At peak, twenty percent of the school operated from "Glendale"
Bandarawela. With the threat of an invasion by Japan receding in
1943, Mr. Bradby continued expanding the school activities as he
deemed fit.
The Royal College
Farm at Narahenpita, which was opened in 1940 on a four-acre plot,
was expanded in 1943 to twelve acres and provided the Hostel with
all the fruits and vegetables that was needed, and The Boy Scout
Troop was established on a permanent basis in 1944.
Mr. Bradby
was a strict disciplinarian but a just man. As a matter of routine
he put into operation the Royal College Motto "Disce Aut Discede
(Learn or Depart). There were no exceptions, not even for those
who had excelled in the Royal-Thomian Cricket match or in The Bradby
Shield Rugby matches. He went a step further and applied a similar
discipline on the teachers. He came into class, sat at the back,
and listened to them teach. Those who were sub-standard had to teach
or depart.
Perhaps the
greatest contribution Principal Mr.
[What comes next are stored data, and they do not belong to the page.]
/-! ## The run of the steps (R6, R31) -/

/-- One step of the engine, after the host's turn; a stream's two steps and the poll loop are run as wholes, with a turn
before each of their steps. -/
def runAct : Act → State → Progress
  | .send b => transfer b
  | .stream space inv a => takeStep (.stream space inv a) (streamNow space inv a)
  | .setFlag f v => takeStep (.setFlag f v) fun s => .going (setFlag f v s)
  | .initBegin => takeStep .initBegin fun s => .going (initBegin s)
  | .clearLastWait => takeStep .clearLastWait fun s => .going (clearLastWait s)
  | .lineSetup => takeStep .lineSetup fun s => .going (configureLines s)
  | .busSetup => takeStep .busSetup fun s => .going (emit .busSetup s)
  | .resetLow => takeStep .resetLow fun s => .going (setRst .low s)
  | .resetPulse style ms => takeStep (.resetPulse style ms) (resetPulseNow style ms)
  | .delayBegin => takeStep .delayBegin fun s => .going (setWaiting true s)
  | .delayEnd ms => takeStep (.delayEnd ms) (delayNow ms)
  | .waitBegin => takeStep .waitBegin fun s => .going (startTimer (setWaiting true s))
  | .sample label n => pollLoop label n
  | .interval label n => pollInterval label n (pollLoop label n)
  | .raise k => takeStep (.raise k) fun s => .ended (raiseFault k s)
  | .complete => takeStep .complete fun s => .ended (completed s)

/-- The steps of a request's pseudocode, in order. -/
def Prog.run : Prog → State → Progress
  | .skip, s => .going s
  | .act a, s => runAct a s
  | .seq p q, s => (p.run s).andThen q q.run
  | .ifFlag f p q, s => if s.flags.get f then p.run s else q.run s

/-- Routines one after another. -/
def steps : List Prog → Prog
  | [] => .skip
  | p :: rest => .seq p (steps rest)

/-! ## The transport's routines (40_transport.md R89 to R95) -/

/-- Bytes sent one after another; bulk transfers are equal to this (R89, R90, R51). -/
def sendBytes (bs : List (ByteKind × Byte)) : Prog := steps (bs.map fun b => .act (.send b))

/-- SendSeq(seq) (R90). -/
def sendSeq (seq : List SeqStep) : Prog := sendBytes (seqBytes seq)

/-- SetPartialRamArea(x, y, w, h) (R122). -/
def setPartialRamArea (x y w h : Int) (c : Cfg) : Prog := sendBytes (windowBytes c.pd x y w h)

/-- The bytes at a list of addresses, each read just before it is sent (R135, R53). -/
def streamBytes (space : Space) (inv : Bool) (addrs : List Word) : Prog :=
  steps (addrs.map fun a => .act (.stream space inv a))

/-- Delay(ms) (R93). -/
def delay (ms : Nat) : Prog := if ms = 0 then .skip else steps [.act .delayBegin, .act (.delayEnd ms)]

/-- Yield() is Delay(CFG.T_YIELD_MS) (R133). -/
def yieldHost (c : Cfg) : Prog := delay c.tYieldMs

/-- R96's bound: BUSY_TIMEOUT_US div 1000 + 1 passes. -/
def pollBound (c : Cfg) : Nat := c.busyTimeoutUs.toNat / 1000 + 1

/-- WaitWhileBusy(label, ms), the busy-poll timeout controller (R95). -/
def waitWhileBusy (label : WaitLabel) (ms : Nat) (c : Cfg) : Prog :=
  if c.hasBusy then steps [.act .waitBegin, .act (.sample label (pollBound c))]
  else steps [delay ms, .act .clearLastWait]

/-- ResetPulse(style): a no-op on the line when there is none, but hibernation ends all the same (R91, C7). -/
def resetPulse (style : ResetStyle) (c : Cfg) : Prog :=
  steps [
    if c.hasRst then
      steps [.act .resetLow, .act (.resetPulse style c.tResetPulseMs), delay c.tResetSettleMs]
    else .skip,
    .act (.setFlag .hibernating false)]

/-! ## A whole request (30_encoding.md R80) -/

/-- What Dispatch asks of state before it runs a request: every request but INIT needs initDone, and a dual-plane request
needs HAS_COLOR. -/
structure Gate where
  needsInit  : Bool
  needsColor : Bool
deriving DecidableEq, Repr

/-- INIT's gate (R80). -/
def gateInit : Gate := { needsInit := false, needsColor := false }

/-- The gate of the other single-plane requests (R80, R171). -/
def gatePlain : Gate := { needsInit := true, needsColor := false }

/-- The gate of the dual-plane requests (R80, R173). -/
def gateDual : Gate := { needsInit := true, needsColor := true }

/-- The dispatch fault a gate gives, NOT_INITIALIZED before UNSUPPORTED (R172). -/
def gateFault (g : Gate) (s : State) : Option FaultKind :=
  if g.needsInit && !s.flags.initDone then some .notInitialized
  else if g.needsColor && !s.cfg.hasColor then some .unsupported
  else none
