/-- A REFRESH or REFRESH_RECT request. -/
def isRefresh : Instr → Bool
  | .init _ => false
  | .powerOn => false
  | .powerOff => false
  | .hibernate => false
  | .waitBusy => false
  | .writeScreenBuffer _ => false
  | .writeImage _ _ _ => false
  | .writeImageAgain _ _ _ => false
  | .writeImagePart _ _ _ _ => false
  | .writeImagePartAgain _ _ _ _ => false
  | .writeImageDual _ _ _ _ => false
  | .writeImagePartDual _ _ _ _ _ => false
  | .refresh _ => true
  | .refreshRect _ => true
  | .drawImage _ _ _ => false
  | .drawImagePart _ _ _ _ => false
  | .drawImageDual _ _ _ _ => false
  | .drawImagePartDual _ _ _ _ _ => false

/-- A request that reads bitmap bytes: the WRITE_IMAGE and DRAW_IMAGE requests (R178). -/
def readsBitmap (i : Instr) : Bool := isImageWrite i || (drawRect i).isSome

/-- A request that may fill or write the controller's RAM (R105). -/
def writesPixels (i : Instr) : Bool := isFill i || readsBitmap i

/-- A request that may refresh the controller (R105). -/
def refreshes (i : Instr) : Bool := isRefresh i || (drawRect i).isSome

/-- An INIT request (R72). -/
def isInit : Instr → Bool
  | .init _ => true
  | .powerOn => false
  | .powerOff => false
  | .hibernate => false
  | .waitBusy => false
  | .writeScreenBuffer _ => false
  | .writeImage _ _ _ => false
  | .writeImageAgain _ _ _ => false
  | .writeImagePart _ _ _ _ => false
  | .writeImagePartAgain _ _ _ _ => false
  | .writeImageDual _ _ _ _ => false
  | .writeImagePartDual _ _ _ _ _ => false
  | .refresh _ => false
  | .refreshRect _ => false
  | .drawImage _ _ _ => false
  | .drawImagePart _ _ _ _ => false
  | .drawImageDual _ _ _ _ => false
  | .drawImagePartDual _ _ _ _ _ => false

/-- A byte on the bus, as against a line, delay or wait event. -/
def isByteEvent : Event → Bool
  | .cmd _ => true
  | .data _ => true
  | .lineSetup => false
  | .resetPulse _ => false
  | .busSetup => false
  | .delay _ => false
  | .busy _ _ => false

/-- The bytes in a bus log, in order. -/
def busBytes (log : List Event) : List Event := log.filter isByteEvent

/-! ## The traffic of a request, as the tables of R112 and R163 name it -/

/-- PowerOn's traffic when it is not a no-op (R102). -/
def powerOnEvents (c : Cfg) (o : WaitOutcome) : List Event :=
  eventsOf (seqBytes c.pd.seqPowerOn) ++ waitEvents c .powerOn c.tPowerOnMs o

/-- PowerOff's traffic when it is not a no-op (R103). -/
def powerOffEvents (c : Cfg) (o : WaitOutcome) : List Event :=
  eventsOf (seqBytes c.pd.seqPowerOff) ++ waitEvents c .powerOff c.tPowerOffMs o
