-- ==== Sys2Proof/Tests/Slice0.lean ====
section
/-!
SUPPORT. Tests. Expected values are the spec's: the worked encodings of R81, the vectors and programs of 95_test_vectors.md
(named V-x, W x, P x), or hand calculation from the rule cited. First the checks of WellFormed, then decoding, the address
calculator, one step of each request, faults and waits, and last a witness for the hypotheses of each obligation.
-/
namespace Sys2Proof.Tests
open Sys2Proof Sys2Proof.Machine

/-! ## Well-formed requests: each check refuses an ill-formed term (R68) -/

/-- A rectangle in range. -/
def okRect : Rect := ⟨-32768, 32767, 0, 32767⟩

/-- A sub-image in range. -/
def okSub : SubImage := ⟨32767, -32768, 32767, -32768⟩

/-- No flag set, DIRECT. -/
def noFlags : ImageFlags := ⟨false, false, .direct⟩

theorem test_wf_accepts_range_ends :
    okRect.wf = true ∧ okSub.wf = true ∧ (Instr.drawImagePartDual 0 0 okSub okRect noFlags).wf = true := by decide

theorem test_wf_rect_refuses :
    Rect.wf ⟨-32769, 0, 0, 0⟩ = false ∧ Rect.wf ⟨0, 32768, 0, 0⟩ = false ∧ Rect.wf ⟨0, 0, 32768, 0⟩ = false ∧
      Rect.wf ⟨0, 0, 0, -32769⟩ = false := by decide

theorem test_wf_sub_refuses :
    SubImage.wf ⟨-32769, 0, 0, 0⟩ = false ∧ SubImage.wf ⟨0, 32768, 0, 0⟩ = false ∧ SubImage.wf ⟨0, 0, -32769, 0⟩ = false ∧
      SubImage.wf ⟨0, 0, 0, 32768⟩ = false := by decide

/-- A rectangle out of range. -/
def badRect : Rect := ⟨0, 0, 32768, 0⟩

/-- A sub-image out of range. -/
def badSub : SubImage := ⟨0, 0, 0, 32768⟩

theorem test_wf_refuses_bad_rect :
    ((Instr.writeImage 0 badRect noFlags).wf || (Instr.writeImageAgain 0 badRect noFlags).wf
      || (Instr.writeImagePart 0 okSub badRect noFlags).wf || (Instr.writeImagePartAgain 0 okSub badRect noFlags).wf
      || (Instr.writeImageDual 0 0 badRect noFlags).wf || (Instr.writeImagePartDual 0 0 okSub badRect noFlags).wf
      || (Instr.refreshRect badRect).wf || (Instr.drawImage 0 badRect noFlags).wf
      || (Instr.drawImagePart 0 okSub badRect noFlags).wf || (Instr.drawImageDual 0 0 badRect noFlags).wf
      || (Instr.drawImagePartDual 0 0 okSub badRect noFlags).wf) = false := by decide

theorem test_wf_refuses_bad_sub :
    ((Instr.writeImagePart 0 badSub okRect noFlags).wf || (Instr.writeImagePartAgain 0 badSub okRect noFlags).wf
      || (Instr.writeImagePartDual 0 0 badSub okRect noFlags).wf || (Instr.drawImagePart 0 badSub okRect noFlags).wf
      || (Instr.drawImagePartDual 0 0 badSub okRect noFlags).wf) = false := by decide

/-! ## Decoding: words written out from R67 to R72 and R81 -/

/-- Decoding that gives a request, as an Option, so that it can be compared. -/
def decoded (d : Desc) : Option Instr :=
  match decode d with
  | .ok i => some i
  | .error _ => none

theorem test_decode_power :
    decoded ⟨0x00000001, 0, 0, 0, 0, 0, 0, 0⟩ = some (.init .pulse) ∧
    decoded ⟨0x00000801, 0, 0, 0, 0, 0, 0, 0⟩ = some (.init .pulldown) ∧
    decoded ⟨0x00000002, 0, 0, 0, 0, 0, 0, 0⟩ = some .powerOn ∧
    decoded ⟨0x00000003, 0, 0, 0, 0, 0, 0, 0⟩ = some .powerOff ∧
    decoded ⟨0x00000004, 0, 0, 0, 0, 0, 0, 0⟩ = some .hibernate ∧
    decoded ⟨0x00000005, 0, 0, 0, 0, 0, 0, 0⟩ = some .waitBusy := by decide

theorem test_decode_fill_and_write :
    decoded ⟨0x00000010, 0, 0, 0, 0, 0, 0, 0x000000A5⟩ = some (.writeScreenBuffer 0xA5) ∧
    decoded ⟨0x00000311, 0x0005FFFD, 0x00020010, 0, 0, 0x00002000, 0, 0⟩
      = some (.writeImage 0x2000 ⟨-3, 5, 16, 2⟩ ⟨true, true, .direct⟩) ∧
    decoded ⟨0x00000412, 0x80007FFF, 0xFFFF0010, 0, 0, 0x00002000, 0, 0⟩
      = some (.writeImageAgain 0x2000 ⟨32767, -32768, 16, -1⟩ ⟨false, false, .readThrough⟩) := by decide

theorem test_decode_write_part :
    decoded ⟨0x00000413, 0, 0x00020010, 0x00010008, 0x00040020, 0x00003000, 0, 0⟩
      = some (.writeImagePart 0x3000 ⟨8, 1, 32, 4⟩ ⟨0, 0, 16, 2⟩ ⟨false, false, .readThrough⟩) ∧
    decoded ⟨0x00000214, 0x00020001, 0x00040003, 0x00060005, 0x00080007, 0xFFFFFFFF, 0, 0⟩
      = some (.writeImagePartAgain 0xFFFFFFFF ⟨5, 6, 7, 8⟩ ⟨1, 2, 3, 4⟩ ⟨false, true, .direct⟩) := by decide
Bradby made to Royal College
was to ensure that the school’s hallowed traditions stood
firm in dark days and in happier times. By virtue of these traditions,
success is important but honour is even more important. Consequently
being a successful man is important, but being a gentleman is even
more important. May those hallowed traditions of Royal College never
perish.
In 1983, Mr.
and Mrs. E.L. Bradby visited Sri Lanka as the guest of The Royal
College Union for the centenary of the Rugby Football match with
Trinity College. They were treated right royally. In 1996 he passed
away at the age of nearly ninety years. Royal College honoured him
with a touching memorial service held at The Cathedral of The Church
of Ceylon in Colombo. When the Bishop of Colombo, the Right-Reverend
Kenneth Fernando of the Royal College Class of 1943, waxed eloquence
in saying an appropriate final prayer, his pupils, then in their
seventies, were moved to tears, while some even broke down and wept.
May the turf lie gently over this great Principal of Royal College.